I realize now that I owe The Lucksmiths some fanmail.

Well, it wasn't San Francisco, but I guess that doesn't matter. It could have been anywhere. Anyway, it was a long time ago. He told me to wait and that he would be back before I even knew he was gone. And I did wait, but he didn't come back. And all I could think about was how he had gone. You've probably heard this all before. You may even know what it's like. You go through stages of thinking, when something like this happens. First you tell yourself that it's okay; any minute now, any minute, he'll be back. After a while and he isn't back yet you try to make-up excuses for him. Maybe he's really busy, maybe he has a million things to do, maybe he's staying up in a lone castle in a deserted old country where the nearest phone is a million miles away. On horseback. And then after another while, you start panicking. Oh my god, something has happened. He's broken a leg - no, both legs - and he can't walk. He fell and broke his hands and his neck and he's paralyzed. He was mugged and stabbed and they found him and brought him to the hospital, where he's just woken up and realized that you've been waiting to hear from him all this time. Then you realize that you're starting to sound like a character from a Dorothy Parker story - except even more ridiculous. And for the first time, you're just about sad and tired enough to be honest with yourself. Maybe he's not coming back. Maybe you were just never that important to him.
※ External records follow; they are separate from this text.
-- ==== Sys2Proof/Laws/Frame1.lean ====
section
/-!
SUPPORT. What each operation of the machine keeps (part 1 of 9): the parts of State that it may change are listed, every other
part stays, the queue stays, and no table leaves its canonical form.
-/

namespace Sys2Proof.Machine

theorem State.wr_keeps (s : State) (a : ℕ) (w : Word) : Keeps [.cells] s (State.wr s a w) := by
  unfold State.wr
  refine Keeps.set_cells (x := s) rfl (fun h => Tab.wf_set _ _ _ _ h) ?_
  exact Keeps.refl

theorem State.put_keeps (s : State) (a : ℕ) (f : Fld) (v : ℕ) : Keeps [.cells] s (State.put s a f v) := by
  unfold State.put
  refine Keeps.next (State.wr_keeps ..) rfl ?_
  exact Keeps.refl

theorem State.setStage_keeps (s : State) (n : ℕ) : Keeps [.cells] s (State.setStage s n) := by
  unfold State.setStage
  refine Keeps.next (State.put_keeps ..) rfl ?_
  exact Keeps.refl

theorem State.setLocked_keeps (s : State) (i : ℕ) (b : Bool) : Keeps [.cells] s (State.setLocked s i b) := by
  unfold State.setLocked
  refine Keeps.next (State.put_keeps ..) rfl ?_
  exact Keeps.refl

theorem State.startPll_keeps (s : State) (i : ℕ) : Keeps [.clk] s (State.startPll s i) := by
  unfold State.startPll
  refine Keeps.set_clk (x := s) rfl ?_
  exact Keeps.refl

theorem State.setDom_keeps (s : State) (d : ℕ) (x : Dom) : Keeps [.clk] s (State.setDom s d x) := by
  unfold State.setDom
  refine Keeps.set_clk (x := s) rfl ?_
  exact Keeps.refl

theorem State.bootPll_keeps (s : State) (i : ℕ) : Keeps [.cells, .clk] s (State.bootPll s i) := by
  unfold State.bootPll
  show let r3 := _; Keeps _ _ r3
  intro r3
  extract_lets -descend +onlyGivenNames st4 at r3
  have hst4 : Keeps [.cells, .clk] s st4 := by
    subst st4
    refine Keeps.next (State.setLocked_keeps ..) rfl ?_
    refine Keeps.next (State.startPll_keeps ..) rfl ?_
    exact Keeps.refl
  try clear_value st4
  subst r3
  refine Keeps.each (fun st5 x6 => ?_) ?_
  · refine Keeps.next (State.setDom_keeps ..) rfl ?_
    exact Keeps.refl
  · exact hst4

theorem State.setCore_keeps (s : State) (i : ℕ) (x : CoreSt) : Keeps [.wld] s (State.setCore s i x) := by
  unfold State.setCore
  refine Keeps.set_wld (x := s) rfl (fun h => Tab.wf_set _ _ _ _ h) ?_
  exact Keeps.refl

theorem State.wake_keeps (s : State) : Keeps [.wld] s (State.wake s) := by
  unfold State.wake
  refine Keeps.each (fun st2 x3 => ?_) ?_
  · show let r4 := _; Keeps _ _ r4
    intro r4
    extract_lets -descend +onlyGivenNames v5 at r4
    subst r4
    refine Keeps.ite ?_ ?_
    · refine Keeps.next (State.setCore_keeps ..) rfl ?_
      exact Keeps.refl
    · exact Keeps.refl
  · exact Keeps.refl

theorem State.setSrc_keeps (s : State) (i : ℕ) (x : Src) : Keeps [.cic] s (State.setSrc s i x) := by
  unfold State.setSrc
  refine Keeps.set_cic (x := s) rfl (fun h => Tab.wf_set _ _ _ _ h) ?_
  exact Keeps.refl

theorem State.setInput_keeps (s : State) (n : ℕ) (b : Bool) : Keeps [.wld, .cic] s (State.setInput s n b) := by
  unfold State.setInput
  refine Keeps.next (State.wake_keeps ..) rfl ?_
  refine Keeps.next (State.setSrc_keeps ..) rfl ?_
  exact Keeps.refl

theorem State.syncSource_keeps (s : State) (pg : ℕ) : Keeps [.wld, .cic] s (State.syncSource s pg) := by
  unfold State.syncSource
  split
  · exact Keeps.refl
  · refine Keeps.ite ?_ ?_
    · exact Keeps.refl
    · split
      · refine Keeps.next (State.setInput_keeps ..) rfl ?_
        exact Keeps.refl
      · exact Keeps.refl

theorem State.openGate_keeps (s : State) (g : ℕ) : Keeps [.cells, .wld, .cic, .clk] s (State.openGate s g) := by
  unfold State.openGate
  show let r3 := _; Keeps _ _ r3
  intro r3
  extract_lets -descend +onlyGivenNames st4 at r3
  have hst4 : Keeps [.cells, .wld, .cic, .clk] s st4 := by
    subst st4
    refine Keeps.next (State.put_keeps ..) rfl ?_
    exact Keeps.refl
  try clear_value st4
  subst r3
  refine Keeps.next (State.syncSource_keeps ..) rfl ?_
  refine Keeps.set_clk (x := st4) rfl ?_
  exact hst4

theorem State.railSwitch_keeps (s : State) : Keeps [.hapShared] s (State.railSwitch s) := by
  unfold State.railSwitch
  refine Keeps.set_hapShared (x := s) rfl ?_
  exact Keeps.refl

theorem State.setF_keeps (s : State) (a : ℕ) (f : Fld) : Keeps [.cells] s (State.setF s a f) := by
  unfold State.setF
  refine Keeps.next (State.put_keeps ..) rfl ?_
  exact Keeps.refl

theorem State.bootClocks_keeps (s : State) : Keeps [.cells, .hapShared, .wld, .cic, .clk] s (State.bootClocks s) := by
  unfold State.bootClocks
  show let r2 := _; Keeps _ _ r2
  intro r2
  extract_lets -descend +onlyGivenNames st3 at r2
  have hst3 : Keeps [.cells, .hapShared, .wld, .cic, .clk] s st3 := by
    subst st3
    refine Keeps.each (fun st4 x5 => ?_) ?_
    · refine Keeps.next (State.openGate_keeps ..) rfl ?_
      exact Keeps.refl
    · exact Keeps.refl
  try clear_value st3
  extract_lets -descend +onlyGivenNames st6 at r2
  have hst6 : Keeps [.cells, .hapShared, .wld, .cic, .clk] s st6 := by
    subst st6
    refine Keeps.next (State.railSwitch_keeps ..) rfl ?_
    refine Keeps.next (State.setF_keeps ..) rfl ?_
    exact hst3
  try clear_value st6
  extract_lets -descend +onlyGivenNames st7 at r2
  have hst7 : Keeps [.cells, .hapShared, .wld, .cic, .clk] s st7 := by
    subst st7
    refine Keeps.next (State.bootPll_keeps ..) rfl ?_
    refine Keeps.next (State.bootPll_keeps ..) rfl ?_
    refine Keeps.next (State.bootPll_keeps ..) rfl ?_
    exact hst6
  try clear_value st7
  subst r2
  refine Keeps.next (State.setStage_keeps ..) rfl ?_
  refine Keeps.next (State.startPll_keeps ..) rfl ?_
  refine Keeps.next (State.startPll_keeps ..) rfl ?_
  exact hst7

theorem State.bootFirmware_keeps (s : State) : Keeps [.cells, .pwr] s (State.bootFirmware s).2 := by
  unfold State.bootFirmware
  show let r2 := _; Keeps _ _ (Prod.snd r2)
  intro r2
  extract_lets -descend +onlyGivenNames st3 at r2
  have hst3 : Keeps [.cells, .pwr] s st3 := by
    subst st3
    refine Keeps.next (State.setStage_keeps ..) rfl ?_
    exact Keeps.refl
  try clear_value st3
  extract_lets -descend +onlyGivenNames v4 at r2
  extract_lets -descend +onlyGivenNames v5 at r2
  extract_lets -descend +onlyGivenNames v6 at r2
  extract_lets -descend +onlyGivenNames v7 at r2
  extract_lets -descend +onlyGivenNames st8 at r2
  have hst8 : Keeps [.cells, .pwr] s st8 := by
    subst st8
    refine Keeps.set_pwr (x := st3) rfl ?_
    exact hst3
  try clear_value st8
  extract_lets -descend +onlyGivenNames st9 at r2
  have hst9 : Keeps [.cells, .pwr] s st9 := by
    subst st9
    refine Keeps.next (State.put_keeps ..) rfl ?_
    exact hst8
  try clear_value st9
  extract_lets -descend +onlyGivenNames v10 at r2
  extract_lets -descend +onlyGivenNames v11 at r2
  subst r2
  refine Keeps.ite2 ?_ ?_
  · show let r12 := _; Keeps _ _ (Prod.snd r12)
    intro r12
    extract_lets -descend +onlyGivenNames st13 at r12
    have hst13 : Keeps [.cells, .pwr] s st13 := by
      subst st13
      refine Keeps.next (State.put_keeps ..) rfl ?_
      refine Keeps.next (State.put_keeps ..) rfl ?_
      exact hst9
    try clear_value st13
    subst r12
    show Keeps _ _ _
    exact hst13
  · show let r14 := _; Keeps _ _ (Prod.snd r14)
    intro r14
    extract_lets -descend +onlyGivenNames st15 at r14
    have hst15 : Keeps [.cells, .pwr] s st15 := by
      subst st15
      refine Keeps.next (State.put_keeps ..) rfl ?_
      exact hst9
    try clear_value st15
    subst r14
    refine Keeps.ite2 ?_ ?_
    · show let r16 := _; Keeps _ _ (Prod.snd r16)
      intro r16
      extract_lets -descend +onlyGivenNames st17 at r16
      have hst17 : Keeps [.cells, .pwr] s st17 := by
        subst st17
        refine Keeps.next (State.put_keeps ..) rfl ?_
        refine Keeps.next (State.put_keeps ..) rfl ?_
        exact hst15
      try clear_value st17
      subst r16
      show Keeps _ _ _
      exact hst17
    · show Keeps _ _ _
      exact hst15

theorem State.emit_keeps (s : State) (e : Emit) : Keeps [.emits] s (State.emit s e) := by
  unfold State.emit
  refine Keeps.set_emits (x := s) rfl ?_
  exact Keeps.refl

theorem State.send_keeps (s : State) (m : Msg) : Keeps [.pair, .emits] s (State.send s m) := by
  unfold State.send
  refine Keeps.ite ?_ ?_
  · exact Keeps.refl
  · refine Keeps.ite ?_ ?_
    · show let r3 := _; Keeps _ _ r3
      intro r3
      extract_lets -descend +onlyGivenNames v4 at r3
      extract_lets -descend +onlyGivenNames st5 at r3
      have hst5 : Keeps [.pair, .emits] s st5 := by
        subst st5
        refine Keeps.next (State.emit_keeps ..) rfl ?_
        exact Keeps.refl
      try clear_value st5
      subst r3
      refine Keeps.set_pair (x := st5) rfl ?_
      exact hst5
    · refine Keeps.set_pair (x := s) rfl ?_
      exact Keeps.refl

theorem State.mirror_keeps (s : State) (m : Msg) : Keeps [.pair, .emits] s (State.mirror s m) := by
  unfold State.mirror
  refine Keeps.ite ?_ ?_
  · refine Keeps.next (State.send_keeps ..) rfl ?_
    exact Keeps.refl
  · exact Keeps.refl

theorem State.floorStore_keeps (s : State) (o : ℕ) (off : ℕ) (data : List Byte) : Keeps [.pair, .mem, .emits] s
    (State.floorStore s o off data) := by
  unfold State.floorStore
  refine Keeps.next (State.mirror_keeps ..) rfl ?_
  refine Keeps.set_mem (x := s) rfl Mems.wf_floor ?_
  exact Keeps.refl

theorem State.wrN_keeps (s : State) (a : ℕ) (n : ℕ) : Keeps [.cells] s (State.wrN s a n) := by
  unfold State.wrN
  refine Keeps.next (State.wr_keeps ..) rfl ?_
  exact Keeps.refl

theorem State.bootFloor_keeps (s : State) (base : ℕ) (o : ℕ) : Keeps [.cells, .wld, .cic, .clk, .pair, .mem, .emits]
    s (State.bootFloor s base o) := by
  unfold State.bootFloor
  split
  · exact Keeps.refl
  · show let r4 := _; Keeps _ _ r4
    intro r4
    extract_lets -descend +onlyGivenNames st5 at r4
    have hst5 : Keeps [.cells, .wld, .cic, .clk, .pair, .mem, .emits] s st5 := by
      subst st5
      refine Keeps.next (State.floorStore_keeps ..) rfl ?_
      refine Keeps.next (State.openGate_keeps ..) rfl ?_
      exact Keeps.refl
    try clear_value st5
    extract_lets -descend +onlyGivenNames v6 at r4
    extract_lets -descend +onlyGivenNames st7 at r4
    have hst7 : Keeps [.cells, .wld, .cic, .clk, .pair, .mem, .emits] s st7 := by
      subst st7
      refine Keeps.next (State.wrN_keeps ..) rfl ?_
      exact hst5
    try clear_value st7
    subst r4
    refine Keeps.next (State.wr_keeps ..) rfl ?_
    refine Keeps.next (State.wrN_keeps ..) rfl ?_
    exact hst7

theorem State.setChan_keeps (s : State) (i : ℕ) (x : HapSt) : Keeps [.hap] s (State.setChan s i x) := by
  unfold State.setChan
  refine Keeps.set_hap (x := s) rfl (fun h => Tab.wf_set _ _ _ _ h) ?_
  exact Keeps.refl

theorem State.updChan_keeps (s : State) (i : ℕ) (f : HapSt → HapSt) : Keeps [.hap] s (State.updChan s i f) := by
  unfold State.updChan
  refine Keeps.next (State.setChan_keeps ..) rfl ?_
  exact Keeps.refl

theorem State.clrF_keeps (s : State) (a : ℕ) (f : Fld) : Keeps [.cells] s (State.clrF s a f) := by
  unfold State.clrF
  refine Keeps.next (State.put_keeps ..) rfl ?_
  exact Keeps.refl

theorem State.publish_keeps (s : State) : Keeps [.cells, .hap, .hapShared] s (State.publish s) := by
  unfold State.publish
  refine Keeps.ite ?_ ?_
  · exact Keeps.refl
  · show let r2 := _; Keeps _ _ r2
    intro r2
    extract_lets -descend +onlyGivenNames st3 at r2
    have hst3 : Keeps [.cells, .hap, .hapShared] s st3 := by
      subst st3
      refine Keeps.set_hapShared (x := s) rfl ?_
      exact Keeps.refl
    try clear_value st3
    extract_lets -descend +onlyGivenNames st4 at r2
    have hst4 : Keeps [.cells, .hap, .hapShared] s st4 := by
      subst st4
      refine Keeps.each (fun st5 x6 => ?_) ?_
      · refine Keeps.next (State.updChan_keeps ..) rfl ?_
        exact Keeps.refl
      · exact hst3
    try clear_value st4
    subst r2
    refine Keeps.next (State.clrF_keeps ..) rfl ?_
    exact hst4
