-- ==== Sys2Proof/Laws/State.lean ====
section
/-!
SUPPORT. What each update of State leaves: one lemma per field per update, and each accessor after each update of its own table.
-/

namespace Sys2Proof.Machine

@[simp] theorem State.wr_time (s : State) (a : Nat) (w : Word) :
    (s.wr a w).time = s.time := rfl
@[simp] theorem State.wr_ticks (s : State) (a : Nat) (w : Word) :
    (s.wr a w).ticks = s.ticks := rfl
@[simp] theorem State.wr_rate (s : State) (a : Nat) (w : Word) :
    (s.wr a w).rate = s.rate := rfl
@[simp] theorem State.wr_latches (s : State) (a : Nat) (w : Word) :
    (s.wr a w).latches = s.latches := rfl
@[simp] theorem State.wr_hif (s : State) (a : Nat) (w : Word) :
    (s.wr a w).hif = s.hif := rfl
@[simp] theorem State.wr_cmds (s : State) (a : Nat) (w : Word) :
    (s.wr a w).cmds = s.cmds := rfl
@[simp] theorem State.wr_slices (s : State) (a : Nat) (w : Word) :
    (s.wr a w).slices = s.slices := rfl
@[simp] theorem State.wr_haul (s : State) (a : Nat) (w : Word) :
    (s.wr a w).haul = s.haul := rfl
@[simp] theorem State.wr_outs (s : State) (a : Nat) (w : Word) :
    (s.wr a w).outs = s.outs := rfl
@[simp] theorem State.wr_lyr (s : State) (a : Nat) (w : Word) :
    (s.wr a w).lyr = s.lyr := rfl
@[simp] theorem State.wr_lyrSnap (s : State) (a : Nat) (w : Word) :
    (s.wr a w).lyrSnap = s.lyrSnap := rfl
@[simp] theorem State.wr_csr (s : State) (a : Nat) (w : Word) :
    (s.wr a w).csr = s.csr := rfl
@[simp] theorem State.wr_cvu (s : State) (a : Nat) (w : Word) :
    (s.wr a w).cvu = s.cvu := rfl
@[simp] theorem State.wr_floor (s : State) (a : Nat) (w : Word) :
    (s.wr a w).floor = s.floor := rfl
@[simp] theorem State.wr_cvSnap (s : State) (a : Nat) (w : Word) :
    (s.wr a w).cvSnap = s.cvSnap := rfl
@[simp] theorem State.wr_tch (s : State) (a : Nat) (w : Word) :
    (s.wr a w).tch = s.tch := rfl
@[simp] theorem State.wr_reflexDirty (s : State) (a : Nat) (w : Word) :
    (s.wr a w).reflexDirty = s.reflexDirty := rfl
@[simp] theorem State.wr_pwResync (s : State) (a : Nat) (w : Word) :
    (s.wr a w).pwResync = s.pwResync := rfl
@[simp] theorem State.wr_hap (s : State) (a : Nat) (w : Word) :
    (s.wr a w).hap = s.hap := rfl
@[simp] theorem State.wr_hapShared (s : State) (a : Nat) (w : Word) :
    (s.wr a w).hapShared = s.hapShared := rfl
@[simp] theorem State.wr_hst (s : State) (a : Nat) (w : Word) :
    (s.wr a w).hst = s.hst := rfl
@[simp] theorem State.wr_ast (s : State) (a : Nat) (w : Word) :
    (s.wr a w).ast = s.ast := rfl
@[simp] theorem State.wr_tdm (s : State) (a : Nat) (w : Word) :
    (s.wr a w).tdm = s.tdm := rfl
@[simp] theorem State.wr_wld (s : State) (a : Nat) (w : Word) :
    (s.wr a w).wld = s.wld := rfl
@[simp] theorem State.wr_cic (s : State) (a : Nat) (w : Word) :
    (s.wr a w).cic = s.cic := rfl
@[simp] theorem State.wr_dmc (s : State) (a : Nat) (w : Word) :
    (s.wr a w).dmc = s.dmc := rfl
@[simp] theorem State.wr_reductions (s : State) (a : Nat) (w : Word) :
    (s.wr a w).reductions = s.reductions := rfl
@[simp] theorem State.wr_clk (s : State) (a : Nat) (w : Word) :
    (s.wr a w).clk = s.clk := rfl
@[simp] theorem State.wr_pair (s : State) (a : Nat) (w : Word) :
    (s.wr a w).pair = s.pair := rfl
@[simp] theorem State.wr_pwr (s : State) (a : Nat) (w : Word) :
    (s.wr a w).pwr = s.pwr := rfl
@[simp] theorem State.wr_mem (s : State) (a : Nat) (w : Word) :
    (s.wr a w).mem = s.mem := rfl
@[simp] theorem State.wr_freeCtr (s : State) (a : Nat) (w : Word) :
    (s.wr a w).freeCtr = s.freeCtr := rfl
@[simp] theorem State.wr_emits (s : State) (a : Nat) (w : Word) :
    (s.wr a w).emits = s.emits := rfl
@[simp] theorem State.wr_resp (s : State) (a : Nat) (w : Word) :
    (s.wr a w).resp = s.resp := rfl
@[simp] theorem State.wr_pending (s : State) (a : Nat) (w : Word) :
    (s.wr a w).pending = s.pending := rfl
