-- ==== Sys2Proof/Laws/Frame2.lean ====
section
/-!
SUPPORT. What each operation of the machine keeps (part 2 of 9): the parts of State that it may change are listed, every other
part stays, the queue stays, and no table leaves its canonical form.
-/

namespace Sys2Proof.Machine

theorem startImport_keeps (sl : ℕ) (c : Cmd) (s : State) : Keeps [.cells, .hif, .cmds, .haul, .cvu, .pair, .freeCtr,
    .emits] s (startImport sl c s) := by
  unfold startImport
  show let r4 := _; Keeps _ _ r4
  intro r4
  extract_lets -descend +onlyGivenNames v5 at r4
  extract_lets -descend +onlyGivenNames v6 at r4
  subst r4
  split
  · refine Keeps.ite ?_ ?_
    · refine Keeps.next (State.fail_keeps ..) rfl ?_
      exact Keeps.refl
    · split
      · refine Keeps.next (State.fail_keeps ..) rfl ?_
        exact Keeps.refl
      · split
        · refine Keeps.next (State.fail_keeps ..) rfl ?_
          exact Keeps.refl
        · rename_i _ _ st7 e8
          have hst7 : Keeps [.cells, .hif, .cmds, .haul, .cvu, .pair, .freeCtr, .emits] s st7 := by
            refine Keeps.next (State.importTarget_keeps e8) rfl ?_
            exact Keeps.refl
          split
          · show let r9 := _; Keeps _ _ r9
            intro r9
            extract_lets -descend +onlyGivenNames v10 at r9
            extract_lets -descend +onlyGivenNames v11 at r9
            extract_lets -descend +onlyGivenNames v12 at r9
            extract_lets -descend +onlyGivenNames st13 at r9
            have hst13 : Keeps [.cells, .hif, .cmds, .haul, .cvu, .pair, .freeCtr, .emits] s st13 := by
              subst st13
              refine Keeps.next (State.addXfer_keeps ..) rfl ?_
              exact hst7
            try clear_value st13
            subst r9
            refine Keeps.next (State.snoopOn_keeps ..) rfl ?_
            exact hst13

theorem State.hold_keeps (s : State) (vid : ℕ) (p : Holder) : Keeps [.haul] s (State.hold s vid p) := by
  unfold State.hold
  split
  · exact Keeps.refl
  · refine Keeps.ite ?_ ?_
    · exact Keeps.refl
    · refine Keeps.next (State.putVersion_keeps ..) rfl ?_
      exact Keeps.refl

theorem startExport_keeps (sl : ℕ) (c : Cmd) (s : State) : Keeps [.cells, .hif, .cmds, .haul, .cvu, .pair, .emits] s
    (startExport sl c s) := by
  unfold startExport
  show let r4 := _; Keeps _ _ r4
  intro r4
  extract_lets -descend +onlyGivenNames v5 at r4
  subst r4
  split
  · refine Keeps.next (State.fail_keeps ..) rfl ?_
    exact Keeps.refl
  · split
    · refine Keeps.next (State.fail_keeps ..) rfl ?_
      exact Keeps.refl
    · split
      · refine Keeps.next (State.fail_keeps ..) rfl ?_
        exact Keeps.refl
      · split
        · show let r6 := _; Keeps _ _ r6
          intro r6
          extract_lets -descend +onlyGivenNames v7 at r6
          extract_lets -descend +onlyGivenNames st8 at r6
          have hst8 : Keeps [.cells, .hif, .cmds, .haul, .cvu, .pair, .emits] s st8 := by
            subst st8
            refine Keeps.next (State.hold_keeps ..) rfl ?_
            exact Keeps.refl
          try clear_value st8
          extract_lets -descend +onlyGivenNames st9 at r6
          have hst9 : Keeps [.cells, .hif, .cmds, .haul, .cvu, .pair, .emits] s st9 := by
            subst st9
            refine Keeps.next (State.addXfer_keeps ..) rfl ?_
            exact hst8
          try clear_value st9
          subst r6
          refine Keeps.next (State.snoopOn_keeps ..) rfl ?_
          exact hst9

theorem State.setSlice_keeps (s : State) (i : ℕ) (x : Slice) : Keeps [.slices] s (State.setSlice s i x) := by
  unfold State.setSlice
  refine Keeps.set_slices (x := s) rfl (fun h => Tab.wf_set _ _ _ _ h) ?_
  exact Keeps.refl

theorem State.updSlice_keeps (s : State) (i : ℕ) (f : Slice → Slice) : Keeps [.slices] s (State.updSlice s i f) := by
  unfold State.updSlice
  refine Keeps.next (State.setSlice_keeps ..) rfl ?_
  exact Keeps.refl

theorem State.markFreed_keeps (s : State) (sl : ℕ) (ident : ℕ) : Keeps [.slices] s (State.markFreed s sl ident) := by
  unfold State.markFreed
  refine Keeps.next (State.updSlice_keeps ..) rfl ?_
  exact Keeps.refl

theorem State.markDirty_keeps (s : State) (sl : ℕ) (ident : ℕ) : Keeps [.slices] s (State.markDirty s sl ident) := by
  unfold State.markDirty
  refine Keeps.next (State.updSlice_keeps ..) rfl ?_
  exact Keeps.refl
I wish I could say I learned my lesson, but I don't really know if there was one to learn. If there was one, it might have been lost on me. Maybe I could end by saying something like, this is why I'm not good at goodbye's, but that isn't the point either. And anyway, who is? Or maybe I could end by saying this is a story of the summer someone made me break my heart, but all I can hear, and rightly so, is a voice in my head saying "Sister, join the club."



So, tell me yours.
 
 
Mood: okay
Music: The Chapter in Your Life Called San Francisco by The Lucksmiths
 
 
dizzy miss lizzy
16 April 2008 @ 07:39 pm
You're Gonna Make Me Lonesome When You Go by Bob Dylan

Sometimes, a song by Bob Dylan is all you need.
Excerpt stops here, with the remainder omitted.